2.4.3. Leaf Pigments

The chlorophyll, carotenoid, and pheophytin contents in leaves were determined. The extractions of chlorophyll (a and b), carotenoids, and pheophytin (a and b) were performed following the methodology of [14]. A total of 0.5 g of fresh plant material was weighed, 5 mL of 80% acetone was added, and the mixture was stored in 14 mL test tubes for 48 h in a refrigerator at 25 degrees. After this period, the test tubes were centrifuged for 15 min at 4000 rpm, and then the extract supernatant was diluted in a ratio of 0.3 mL of extract to 1.7 mL of 80% acetone. Measurements were performed in a spectrophotometer (IL-226-NM, Kasuaki, Tokyo, Japan) at wavelengths of 470 nm, 647 nm, 653 nm, 663 nm, and 665 nm.

2.5. Statistical Analysis

The data were analyzed using analysis of variance, and the means were compared with the Scott–Knott test at 5% probability.

3. Results

It was found that the standard lighting (LS) used in all cultivation environments presented peaks of light radiation intensity at wavelengths of 460 (blue) and 630 nm (red), with secondary peaks at 400 nm (ultraviolet) and 730 nm (infrared), characteristic of LED lighting for plant cultivation. L1, presents an intensity increase in the standard lighting (LS), that together with LED Grow Light (full spectrum) presented peaks of light radiation intensity at wavelengths of 460 (blue) and 630 nm (red), presenting secondary peaks at 400 nm (ultraviolet) and 730 nm (infrared), with greater intensity compared to LS (Figure 2).
Figure 2. Wavelength spectrum (340–1000 nm) of treatments: LS—Led Full Spectrum LED Grow, in the cultivation environment, presenting photosynthetically active radiation of 67 μmol m−2 s−1; L1—LS + Led Full Spectrum LED Grow Light, with photosynthetically active radiation of 157 μmol m−2 s−1; L2—LS + Ultraviolet LED, with photosynthetically active radiation of 73 μmol m−2 s−1; L3—LS + Red LED, with photosynthetically active radiation of 124 μmol m−2 s−1; L4—LS + Blue LED, with a photosynthetically active radiation of 137 μmol m−2 s−1.
In treatment L2, which is composed of LS and Ultraviolet LED, there were verified peaks of light radiation intensity at wavelengths of 400 (ultraviolet), 460 (blue), and 630 nm (red), presenting a secondary peak at 730 nm (infrared), increasing the ratio of ultraviolet to blue and red compared to LS. For L3, which combined the standard lighting (LS) with Red LED, we observed peaks of light radiation intensity at wavelengths of 460 (blue) and 630 nm (red), presenting secondary peaks at 400 nm (ultraviolet) and 730 nm (infrared), increasing the range of light radiation intensity in the red and infrared region (at lower intensity) compared to LS. Also, in L4 treatment, which combined (LS) together with Blue LED, peaks of light radiation intensity at wavelengths of 460 (blue) and 630 nm (red) were observed, presenting secondary peaks at 400 nm (ultraviolet) and 730 nm (infrared), increasing the intensity of light radiation in the blue region at the peak of 460 nm compared to LS (Figure 2).
It was observed that, for the height of plants of both species, nicotinamide contributed to an increase in all treatments, except for L2 for millet (Figure 3).
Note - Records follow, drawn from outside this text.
/-- Settles O20: A i and B i are the block after i rounds; the block written back is read back, and no other byte
changes. -/
theorem encEncryptsBlock : Obligations.EncEncryptsBlock := by
  intro s hv _ hu hwf
  have hblk := blk_finish_storeBlock hu hwf (encryptBlock_lt (w_le_of_u_le hu) s.sTab s.rounds (blkA s, blkB s))
  let start : Block := (addW s.w (blkA s) (entry s.sTab 0), addW s.w (blkB s) (entry s.sTab 1))
  exact ⟨_, exec_accepted (acceptError_enc_of_svalid hv),
    ⟨fun i => (encRounds s.w s.sTab i start).1, fun i => (encRounds s.w s.sTab i start).2, rfl, rfl,
      fun _ _ => ⟨rfl, rfl⟩, hblk⟩,
    fun _ hx => read_withBlock_of_outside hwf _ _ hx, rfl⟩

/-- Settles O21: A i and B i are the block with the rounds above i undone. -/
theorem decDecryptsBlock : Obligations.DecDecryptsBlock := by
  intro s hv _ hu hwf
  have hblk := blk_finish_storeBlock hu hwf (decryptBlock_lt (w_le_of_u_le hu) s.sTab s.rounds (blkA s, blkB s))
  have hlast := blockBefore_self s.w s.sTab s.rounds (blkA s, blkB s)
  refine ⟨_, exec_accepted (acceptError_dec_of_svalid hv),
    ⟨fun i => (blockBefore s.w s.sTab s.rounds (blkA s, blkB s) i).1,
      fun i => (blockBefore s.w s.sTab s.rounds (blkA s, blkB s) i).2,
      congrArg Prod.fst hlast, congrArg Prod.snd hlast, fun i hi => ?_, ?_⟩,
    fun _ hx => read_withBlock_of_outside hwf _ _ hx, rfl⟩
  · simp only [blockBefore_of_lt s.w s.sTab _ hi]
    exact ⟨rfl, rfl⟩
  · simp only [← decRounds_eq_blockBefore]
    exact hblk

/-- Settles O22: the second command reads the block the first wrote, undoes it by the laws of the rounds, and puts the
first block back. -/
theorem decUndoesEncAndEncUndoesDec : Obligations.DecUndoesEncAndEncUndoesDec := by
  intro s hv _ hu hwf
  have hw := w_le_of_u_le hu
  refine ⟨⟨_, _, exec_accepted (acceptError_enc_of_svalid hv), exec_accepted (acceptError_dec_of_svalid hv), ?_⟩,
    ⟨_, _, exec_accepted (acceptError_dec_of_svalid hv), exec_accepted (acceptError_enc_of_svalid hv), ?_⟩⟩
  · exact read_storeBlock_undone hu hwf (encryptBlock_lt hw s.sTab s.rounds (blkA s, blkB s))
      (decryptBlock s.w s.sTab s.rounds) (decryptBlock_encryptBlock hw s.sTab s.rounds (blk_fits hu))
  · exact read_storeBlock_undone hu hwf (decryptBlock_lt hw s.sTab s.rounds (blkA s, blkB s))
      (encryptBlock s.w s.sTab s.rounds) (encryptBlock_decryptBlock hw s.sTab s.rounds (blk_fits hu))

/-- Settles O23: SOUT is the table entry, and the bytes of its window from u on are above its w bits. -/
theorem rdsReadsTableEntry : Obligations.RdsReadsTableEntry := by
  intro s idx hlegal hu hv hidx hlt
  refine ⟨_, exec_accepted (acceptError_rds_of_inRange hv hidx), rfl, fun k hk => ?_, rfl⟩
  have hwin : windowByte (finishCommand (effect (.rds idx) s)) (0x280 + k) =
      regByte s.params (entry s.sTab idx) k :=
    windowByte_sout (s := finishCommand (readTableEntry idx s)) hlegal.2.1 hk
  rw [hwin, regByte]
  by_cases hku : k < s.u
  · rw [if_pos hku, if_pos (by omega)]
  · have hzero : byteOf (entry s.sTab idx).toNat k = 0 := by
      have hle : 2 ^ s.w ≤ 2 ^ (8 * k) := Nat.pow_le_pow_right (by decide) (by unfold State.w; omega)
      rw [byteOf, Nat.div_eq_of_lt (hlt.trans_le hle)]
      rfl
    rw [if_neg hku, hzero, ite_self]

end Sys2Proof.Proofs
end

section
/-! SUPPORT. The key schedule (spec/42_keysched.md): the packed key as sums of key bytes (R163, R164), the mixing phase on the
entries in use alone (R165), and what each command's effect keeps (spec/44_control.md R202). -/

namespace Sys2Proof.Machine

/-! ### The packed key (R163, R164) -/

theorem entry_packKey {u b ll j : Nat} (hj : j < ll) (key : Nat → Byte) :
    entry (packKey u b ll key) j = packedWord u b key j := by
  simp [entry, packKey, hj]

theorem toNat_packedWord {u : Nat} (hu : u ≤ 32) (b : Nat) (key : Nat → Byte) (j : Nat) :
    (packedWord u b key j).toNat =
      ∑ k ∈ Finset.range u, if j * u + k < b then (key (j * u + k)).toNat * 2 ^ (8 * k) else 0 := by
  rw [packedWord, toNat_wordOfBytes (by simpa using hu), leVal_map_range]
  refine Finset.sum_congr rfl fun k _ => ?_
  split
  · rfl
  · simp

/-- The same over the key bytes the word holds: from j·u up to the end of the word or of the key. -/
theorem toNat_packedWord_eq_sum_Ico {u : Nat} (hu : u ≤ 32) (b : Nat) (key : Nat → Byte) (j : Nat) :
    (packedWord u b key j).toNat =
      ∑ k ∈ Finset.Ico (j * u) (min b ((j + 1) * u)), (key k).toNat * 2 ^ (8 * (k - j * u)) := by
  have hbytes : {k ∈ Finset.range u | j * u + k < b} = Finset.range (min b ((j + 1) * u) - j * u) := by
    ext k
    rw [Finset.mem_filter, Finset.mem_range, Finset.mem_range, Nat.succ_mul]
    omega
  rw [toNat_packedWord hu, ← Finset.sum_filter, hbytes, Finset.sum_Ico_eq_sum_range]
  exact Finset.sum_congr rfl fun k _ => by rw [Nat.add_sub_cancel_left]

theorem leVal_replicate_zero (n : Nat) : leVal (List.replicate n 0#8) = 0 := by
  induction n with
  | zero => rfl
  | succ n ih => rw [List.replicate_succ, leVal, ih]; rfl

theorem packedWord_of_no_key (u : Nat) (key : Nat → Byte) (j : Nat) : packedWord u 0 key j = 0 := by
  simp [packedWord, wordOfBytes, leVal_replicate_zero, wordOfNat]

/-- The packed key reads the key bytes below b only. -/
theorem packKey_congr (u : Nat) {b : Nat} (ll : Nat) {key key' : Nat → Byte} (h : ∀ k < b, key k = key' k) :
    packKey u b ll key = packKey u b ll key' := by
  refine List.map_congr_left fun j _ => congrArg wordOfBytes (List.map_congr_left fun k _ => ?_)
  split
  case isTrue hk => exact h _ hk
  case isFalse => rfl

/-! ### The mixing phase on the entries in use (R165) -/

/-- The tables of phases 1 and 2 alone, with the working values phase 3 starts from. -/
def keyMixing (w u b t ll : Nat) (key : Nat → Byte) : Mixing where
  sTab := initTable w t
  lTab := packKey u b ll key
  work := { a := 0, b := 0, i := 0, j := 0, iter := 0, round := 0 }

/-- The same mixing at the head of longer tables, beside a round counter it does not use. -/
def Mixing.extend (m : Mixing) (x y : List Word) (r : Nat) : Mixing where
  sTab := m.sTab ++ x
  lTab := m.lTab ++ y
  work := { m.work with round := r }

theorem mixStart_eq_extend (s : State) :
    mixStart s = (keyMixing s.w s.u s.b s.t s.llEff (keyByte s)).extend (s.sTab.drop s.t) (s.lTab.drop s.llEff)
      s.work.round := rfl

/-- Tables of exactly the entries in use, with both indices inside them. -/
structure MixShape (t ll : Nat) (m : Mixing) : Prop where
  sTab : m.sTab.length = t
  lTab : m.lTab.length = ll
  i : m.work.i < t
  j : m.work.j < ll

theorem MixShape.step {t ll : Nat} {m : Mixing} (h : MixShape t ll m) (w : Nat) : MixShape t ll (mixStep w t ll m) where
  sTab := (List.length_set ..).trans h.sTab
  lTab := (List.length_set ..).trans h.lTab
  i := Nat.mod_lt _ (Nat.zero_lt_of_lt h.i)
  j := Nat.mod_lt _ (Nat.zero_lt_of_lt h.j)

theorem mixStep_extend {w t ll : Nat} {m : Mixing} (h : MixShape t ll m) (x y : List Word) (r : Nat) :
    mixStep w t ll (m.extend x y r) = (mixStep w t ll m).extend x y r := by
  have hi : m.work.i < m.sTab.length := h.sTab ▸ h.i
  have hj : m.work.j < m.lTab.length := h.lTab ▸ h.j
  simp [mixStep, Mixing.extend, entry_append_left hi, entry_append_left hj, List.set_append_left _ _ hi,
    List.set_append_left _ _ hj]

theorem mixRun_extend {w t ll : Nat} {m : Mixing} (h : MixShape t ll m) (x y : List Word) (r n : Nat) :
    mixRun w t ll n (m.extend x y r) = (mixRun w t ll n m).extend x y r := by
  induction n generalizing m with
  | zero => rfl
  | succ n ih => rw [mixRun, mixRun, mixStep_extend h, ih (h.step w)]
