-- ==== Sys2Proof/WellFormed.lean ====
section
/-! DEFINITION. The commands that can occur: a request's body fits a control frame (section 12.1), and an
UNKNOWN_REQUEST's kind is none of Table 12-3 (R185). Every other operand is kept in its range by its
type. -/

namespace Sys2Proof

/-- The request a command carries, if it is a request: kind, tag and body (Table 12-3). -/
def requestOf : Instr → Option Machine.CtlFrame
  | .identify t b => some ⟨0x01, t, b⟩
  | .resetDevice t b => some ⟨0x02, t, b⟩
  | .status t b => some ⟨0x03, t, b⟩
  | .time t b => some ⟨0x04, t, b⟩
  | .setDevice t b => some ⟨0x05, t, b⟩
  | .linkStart t b => some ⟨0x10, t, b⟩
  | .linkStop t b => some ⟨0x11, t, b⟩
  | .linkReset t b => some ⟨0x12, t, b⟩
  | .setPort t b => some ⟨0x20, t, b⟩
  | .getPort t b => some ⟨0x21, t, b⟩
  | .arm t b => some ⟨0x22, t, b⟩
  | .disarm t b => some ⟨0x23, t, b⟩
  | .startRelief t b => some ⟨0x24, t, b⟩
  | .stopRelief t b => some ⟨0x25, t, b⟩
  | .pause t b => some ⟨0x26, t, b⟩
  | .resume t b => some ⟨0x27, t, b⟩
  | .setLevels t b => some ⟨0x30, t, b⟩
  | .getLevels t b => some ⟨0x31, t, b⟩
  | .setWindow t b => some ⟨0x38, t, b⟩
  | .getWindow t b => some ⟨0x39, t, b⟩
  | .setDefaultClass t b => some ⟨0x3A, t, b⟩
  | .writeProgram t b => some ⟨0x40, t, b⟩
  | .readProgram t b => some ⟨0x41, t, b⟩
  | .readTable t b => some ⟨0x50, t, b⟩
  | .clearHistory t b => some ⟨0x51, t, b⟩
  | .setNoticeLevels t b => some ⟨0x52, t, b⟩
  | .readFault t b => some ⟨0x53, t, b⟩
  | .unknownRequest k t b => some ⟨k, t, b⟩
  | .fabricFrameEvent _ => none
  | .occupancyReport _ _ _ _ => none
  | .sighting _ _ _ _ => none
  | .flowEnd _ _ _ _ => none
  | .gateSpent _ _ _ _ => none
  | .holdPressure _ _ _ _ => none
  | .debounceExpiry _ => none
  | .staleExpiry _ => none
  | .guardExpiry _ => none
  | .drainExpiry _ => none
  | .cooldownExpiry _ => none
  | .agingEvent _ => none
  | .idleIntervalExpiry => none
  | .fabricTransmitComplete => none
  | .ctlByteReceived _ => none
  | .ctlFramingError => none
  | .interByteGapExpiry => none
  | .ctlTransmitComplete => none
  | .resetNAssert => none
  | .deviceResetComplete => none
  | .resetNRelease => none

/-- The body of a request fits a control frame: at most 1,024 bytes (section 12.1). -/
def bodyFits (i : Instr) : Bool :=
  match requestOf i with
  | some r => decide (r.body.length ≤ 1024)
  | none => true

/-- The kind of an UNKNOWN_REQUEST is not a kind of Table 12-3 (R185). -/
def kindUnknown : Instr → Bool
  | .unknownRequest k _ _ => !Machine.knownKind k
  | _ => true

/-- A command that can occur. -/
def wellFormed (i : Instr) : Bool := bodyFits i && kindUnknown i

end Sys2Proof
end

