/-! ### The relief cycle -/

/-- The expiries that move a port without an episode: debounce qualifies a port in WATCH, here where the opening
condition is not met; stale returns WATCH to IDLE; cooldown returns COOLDOWN to IDLE (R21, R92 to R94, R104). A
command that names a timer which is not due changes nothing, which is the model's choice
(notes/assumptions/4.md). -/
def Obligations.TimersMoveThePort : Prop :=
  ∀ (s : State) (p : Port), s.phase = .running → s.settled → (s.prcAt p).timersOk →
    let q := s.prcAt p
    (∀ a b, q.state = .watch → q.debounce = .running a b → a + b ≤ s.now →
      s.fanIn p < q.config.fanIn ∨ s.pgs.programs[q.config.program] = [] →
      exec (.debounceExpiry p) s = .next (s.modPrc p fun q => { q with debounce := .stopped, qualified := true })) ∧
    (∀ a b, q.state = .watch → q.stale = .running a b → a + b ≤ s.now →
      exec (.staleExpiry p) s = .next (s.modPrc p fun q => { q with
        state := .idle, qualified := false, debounce := .stopped, stale := .stopped })) ∧
    (∀ a b, q.state = .cooldown → q.cooldown = .running a b → a + b ≤ s.now →
      exec (.cooldownExpiry p) s = .next (s.modPrc p fun q => { q with state := .idle, cooldown := .stopped })) ∧
    ((∀ a b, q.debounce = .running a b → s.now < a + b) → exec (.debounceExpiry p) s = .next s) ∧
    ((∀ a b, q.stale = .running a b → s.now < a + b) → exec (.staleExpiry p) s = .next s) ∧
    ((∀ a b, q.guard = .running a b → s.now < a + b) → exec (.guardExpiry p) s = .next s) ∧
    ((∀ a b, q.drain = .running a b → s.now < a + b) → exec (.drainExpiry p) s = .next s) ∧
    ((∀ a b, q.cooldown = .running a b → s.now < a + b) → exec (.cooldownExpiry p) s = .next s)

/-- An episode opens: AUTO on the configured program at the debounce expiry, at an accepted report at or above
Lw in a qualified WATCH, and at the Sighting of a new eligible key in a qualified WATCH, when the fan-in is at or
above F and the program is not empty; MANUAL on the program named at START_RELIEF in IDLE, WATCH and COOLDOWN, whose
reply carries the episode number (R46, R91 to R93, R95, R105, R110, R111, R122, R129). That the reply begins before a
notice of the same event is deduced (notes/assumptions/8.md). -/
def Obligations.EpisodeOpens : Prop :=
  ∀ (s : State) (p : Port), s.phase = .running → s.booksOk → (s.prcAt p).timersOk →
    let c := (s.prcAt p).config
    (∀ a b, (s.prcAt p).state = .watch → (s.prcAt p).debounce = .running a b → a + b ≤ s.now →
      c.fanIn ≤ s.fanIn p → s.pgs.programs[c.program] ≠ [] →
      ∃ t, exec (.debounceExpiry p) s = .next t ∧ EpisodeOpened p .auto c.program s t) ∧
    (∀ (seq cells : BitVec 16) (d : BitVec 32), TakesRecord s (.occupancy p seq cells d) →
      (s.oevAt p).accepts seq → (s.prcAt p).state = .watch → (s.prcAt p).qualified = true →
      c.lw ≤ levelOf s.oev.sets[c.levelSet] cells.toNat → c.fanIn ≤ s.fanIn p → s.pgs.programs[c.program] ≠ [] →
      ∃ t, exec (.occupancyReport p seq cells d) s = .next t ∧
        EpisodeOpened p .auto c.program
          ((s.afterReport p seq cells d).modPrc p fun q => { q with stale := .running s.now c.ts }) t) ∧
    (∀ (h : BitVec 32) (ing : BitVec 6) (srv : BitVec 16) (i : Slot) (cls : Fin 9) (x : ClassParams),
      TakesRecord s (.sighting h p ing srv) → s.rtb.lookup h p = none → s.rtb.table.length < 2048 →
      s.rtb.entry? i = none → (∀ j, j < i → s.rtb.entry? j ≠ none) → s.cmp.Decides srv cls x → x.eligible = true →
      (s.prcAt p).state = .watch → (s.prcAt p).qualified = true → c.fanIn ≤ s.fanIn p + 1 →
      s.pgs.programs[c.program] ≠ [] →
      ∃ m t, exec (.sighting h p ing srv) s = .next t ∧
        EntryCreated i ⟨h, p, ing, srv, cls, x.eligible, x.band, x.cap, .seen, none, none, none, 0, none, s.now, s.now⟩
          (s.withoutRecord (.sighting h p ing srv)) m ∧
        EpisodeOpened p .auto c.program m t) ∧
    ∀ (tag pb qb : Byte) (q : ProgNo), pb.toNat = p.val → qb.toNat = q.val → Takes s ⟨0x24, tag, [pb, qb]⟩ →
      (s.prcAt p).state = .idle ∨ (s.prcAt p).state = .watch ∨ (s.prcAt p).state = .cooldown →
      s.pgs.programs[q] ≠ [] →
      ∃ t, exec (.startRelief tag [pb, qb]) s = .next t ∧ EpisodeOpened p .manual q s t ∧
        t.clc = s.clc.answered ⟨0xA4, tag, 0 :: be 4 t.prc.episodeCounter⟩
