-- ==== Sys2Proof/Laws/Frame.lean ====
section
/-! SUPPORT. What the operations of the relief cycle can do at most: `Quiet s t` says that between `s` and `t` only
port states, collections, credit, gates, the changing fields of entries, OEV levels and the ERN may differ, and
that the ranges and lists of the blocks are kept. Every shared operation is quiet. -/

namespace Sys2Proof.Machine

/-! ### Entries -/

/-- The fields of an entry that no operation changes after its creation, but for a refresh. -/
def Entry.fixed (e : Entry) :
    BitVec 32 × Port × BitVec 6 × BitVec 16 × Fin 9 × Bool × Fin 4 × Nat × Nat × Nat :=
  (e.hash, e.port, e.ingress, e.service, e.cls, e.eligible, e.band, e.cap, e.firstSeen, e.lastActivity)

/-- The slots of a table with the unchanging fields of their entries. -/
def Rtb.fixed (r : Rtb) := r.table.map fun x => (x.1, x.2.fixed)

theorem Rtb.fixed_modEntry (r : Rtb) (i : Slot) (f : Entry → Entry) (hf : ∀ e, (f e).fixed = e.fixed) :
    (r.modEntry i f).fixed = r.fixed := by
  unfold Rtb.fixed Rtb.modEntry
  simp only [List.map_map]
  apply List.map_congr_left
  intro x _
  simp only [Function.comp]
  split <;> simp [hf]

theorem Rtb.entry?_modEntry (r : Rtb) (i j : Slot) (f : Entry → Entry) :
    (r.modEntry i f).entry? j = if j = i then (r.entry? j).map f else r.entry? j := by
  unfold Rtb.entry? Rtb.modEntry
  simp only
  induction r.table with
  | nil => simp
  | cons x l ih =>
    simp only [List.map_cons, List.find?_cons]
    by_cases hx : x.1 = i
    · rw [if_pos hx]
      by_cases hj : x.1 = j
      · subst hj; simp [hx]
      · simp only [beq_eq_false_iff_ne.mpr hj]
        exact ih
    · rw [if_neg hx]
      by_cases hj : x.1 = j
      · subst hj; simp [hx]
      · simp only [beq_eq_false_iff_ne.mpr hj]
        exact ih

theorem Rtb.entry?_modEntry_self (r : Rtb) (i : Slot) (f : Entry → Entry) :
    (r.modEntry i f).entry? i = (r.entry? i).map f := by rw [Rtb.entry?_modEntry, if_pos rfl]

theorem Rtb.entry?_modEntry_ne (r : Rtb) {i j : Slot} (f : Entry → Entry) (h : j ≠ i) :
    (r.modEntry i f).entry? j = r.entry? j := by rw [Rtb.entry?_modEntry, if_neg h]

/-- The unchanging fields of the entry in a slot. -/
theorem Rtb.entry?_fixed {r u : Rtb} (h : u.fixed = r.fixed) (i : Slot) :
    (u.entry? i).map Entry.fixed = (r.entry? i).map Entry.fixed := by
  have key : ∀ l : List (Slot × Entry), ((l.find? fun x => x.1 == i).map (·.2)).map Entry.fixed =
      ((l.map fun x => (x.1, x.2.fixed)).find? fun x => x.1 == i).map (·.2) := by
    intro l
    induction l with
    | nil => rfl
    | cons x l ih =>
      simp only [List.map_cons, List.find?_cons]
      cases x.1 == i
      · exact ih
      · rfl
  unfold Rtb.entry?
  rw [key, key]
  exact congrArg (fun l : List _ => (l.find? fun x => x.1 == i).map (·.2)) h

/-- Keys and arrival lists in order depend on the unchanging fields only. -/
theorem Rtb.ok_of_fixed {r u : Rtb} (h : u.fixed = r.fixed) (ha : u.arrival = r.arrival) (hr : r.ok) : u.ok := by
  obtain ⟨h1, h2⟩ := hr
  refine ⟨?_, ?_⟩
  · have key : ∀ l : List (Slot × Entry),
        l.Pairwise (fun x y => x.1 < y.1 ∧ ¬(x.2.hash = y.2.hash ∧ x.2.port = y.2.port)) ↔
        (l.map fun x => (x.1, x.2.fixed)).Pairwise (fun x y => x.1 < y.1 ∧ ¬(x.2.1 = y.2.1 ∧ x.2.2.1 = y.2.2.1)) := by
      intro l; rw [List.pairwise_map]; rfl
    rw [key] at h1 ⊢
    exact (congrArg (List.Pairwise _) h).mpr h1
  · intro p
    rw [ha]
    refine ⟨(h2 p).1, fun i => ?_⟩
    rw [(h2 p).2 i]
    have hi := Rtb.entry?_fixed h i
    constructor
    · rintro ⟨e, he, hp⟩
      rw [he, Option.map_some, Option.map_eq_some_iff] at hi
      obtain ⟨e', he', hf⟩ := hi
      exact ⟨e', he', by rw [← hp]; exact congrArg (·.2.1) hf⟩
    · rintro ⟨e, he, hp⟩
      rw [he, Option.map_some, eq_comm, Option.map_eq_some_iff] at hi
      obtain ⟨e', he', hf⟩ := hi
      exact ⟨e', he', by rw [← hp]; exact congrArg (·.2.1) hf⟩

/-! ### The relation -/

/-- The notice classes of device scope (Table 11-2). -/
def NoticeClass.deviceScope (c : NoticeClass) : Prop :=
  c ∈ [NoticeClass.tableFull, .linkState, .linkFault, .recordError, .lineError]

/-- What an operation of the relief cycle leaves alone, and the ranges and lists it keeps. -/
structure Quiet (s t : State) : Prop where
  phase : t.phase = s.phase
  tmb : t.tmb = s.tmb
  flc : t.flc = s.flc
  cmp : t.cmp = s.cmp
  pgs : t.pgs = s.pgs
  clc : t.clc = s.clc
  free : t.free = s.free
  pending : t.pending = s.pending
  sets : t.oev.sets = s.oev.sets
  config : ∀ p, (t.prcAt p).config = (s.prcAt p).config
  fixed : t.rtb.fixed = s.rtb.fixed
  arrival : t.rtb.arrival = s.rtb.arrival
  ageLimit : t.rtb.ageLimit = s.rtb.ageLimit
  rtbCtr : t.rtb.ctr = s.rtb.ctr
  levels : t.ern.levels = s.ern.levels
  sent : t.ern.sent = s.ern.sent
  fault : t.ern.fault = s.ern.fault
  oevOk : (∀ p, (s.oevAt p).level ≤ (s.oevAt p).peak ∧ (s.oevAt p).peak ≤ 15) →
    ∀ p, (t.oevAt p).level ≤ (t.oevAt p).peak ∧ (t.oevAt p).peak ≤ 15
  cruOk : (∀ p, (s.cruAt p).a ≤ 16777215 ∧ (s.cruAt p).s ≤ 4294967295) →
    ∀ p, (t.cruAt p).a ≤ 16777215 ∧ (t.cruAt p).s ≤ 4294967295
  historyOk : s.ern.history.length ≤ 32 → t.ern.history.length ≤ 32
  pendingOk : s.ern.pendingOk → t.ern.pendingOk
  listsOk : s.gpm.listsOk → t.gpm.listsOk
L1C and L4S were, respectively, the treatments that yielded the highest and lowest averages for this characteristic.
Figure 3. Plant height of millet (A) and sorghum (B), grown as hydroponic green fodder, under different lighting conditions and nicotinamide applications. L1 = increased full spectrum LED; L2 = ultraviolet LED; L3 = red LED; L4 = blue LED; C = with nicotinamide; S = without nicotinamide; bars represent the treatment mean ± standard error; different letters above the mean bars indicate significant difference by the Scott–Knott test at 5% probability.
For leaf matter yield, the use of treatments L1C and L2C for millet, as well as L1C for sorghum, resulted in superiority (Figure 4A,B). However, it was found that for millet, the application of the vitamin also led to improved performance of plants subjected to L3 (Figure 4A), while for sorghum, the absence of nicotinamide resulted in gains when cultivation was carried out under L2 (Figure 4B).
Figure 4. Fresh leaf matter yield, fresh root matter yield, and total fresh matter yield of millet (A,C,E) and sorghum (B,D,F), grown as hydroponic green fodder, under different lighting conditions and nicotinamide applications. L1 = increased full spectrum LED; L2 = ultraviolet LED; L3 = red LED; L4 = blue LED; C = with nicotinamide; S = without nicotinamide; bars represent the treatment mean ± standard error; different letters on the mean bars indicate significant difference by the Scott–Knott test at 5% probability.
For fresh root matter yield, L1C was superior for millet and L1C and L1S for sorghum, and for both species, the lowest averages were obtained under L4S. These results were similar for total fresh matter yield, in which L1C was superior for both species and L4S was inferior (Figure 4E,F). Additionally, it was found that the application of nicotinamide was effective in increasing the total fresh matter yield when plants of both species were grown under L1 and L4 conditions.
For leaf dry matter yield, L1C and L2C resulted in higher averages for millet, with L1C also showing higher averages for sorghum. Additionally, the lowest results for millet were obtained under L4C, L2S, L3S, and L4S conditions, while sorghum exhibited the lowest averages under L4, regardless of vitamin presence (Figure 5A,B). In contrast, the highest root dry matter yields were achieved under L3S for millet and L3C for sorghum, whereas the use of L1 led to a decrease in this characteristic (Figure 5C,D).
Figure 5. Leaf dry matter yield, root dry matter yield, and total dry matter yield of millet (A,C,E) and sorghum (B,D,F), grown as hydroponic green fodder, under different lighting conditions and nicotinamide applications. L1 = increased full spectrum LED; L2 = ultraviolet LED; L3 = red LED; L4 = blue LED; C = with nicotinamide; S = without nicotinamide; bars represent the treatment mean ± standard error; different letters on the mean bars indicate significant difference by the Scott–Knott test at 5% probability.
For millet, L3S resulted in the highest total dry matter yield, while L1C, L1S, and L2S indicated a reduction in these characteristics (Figure 5E). In contrast, for the total dry matter yield in sorghum, no differences were evident between treatments (Figure 5D). However, for both species, higher dry mass contents were obtained in L4S, whereas the lowest results were found for plants grown under L1 (Figure 6).
Figure 6. Dry matter content in millet (A) and sorghum (B) plants, grown as hydroponic green fodder, under different lighting conditions and nicotinamide applications. L1 = increased full spectrum LED; L2 = ultraviolet LED; L3 = red LED; L4 = blue LED; C = with nicotinamide; S = without nicotinamide; bars represent the treatment mean ± standard error; different letters on the mean bars indicate significant difference by the Scott–Knott test at 5% probability.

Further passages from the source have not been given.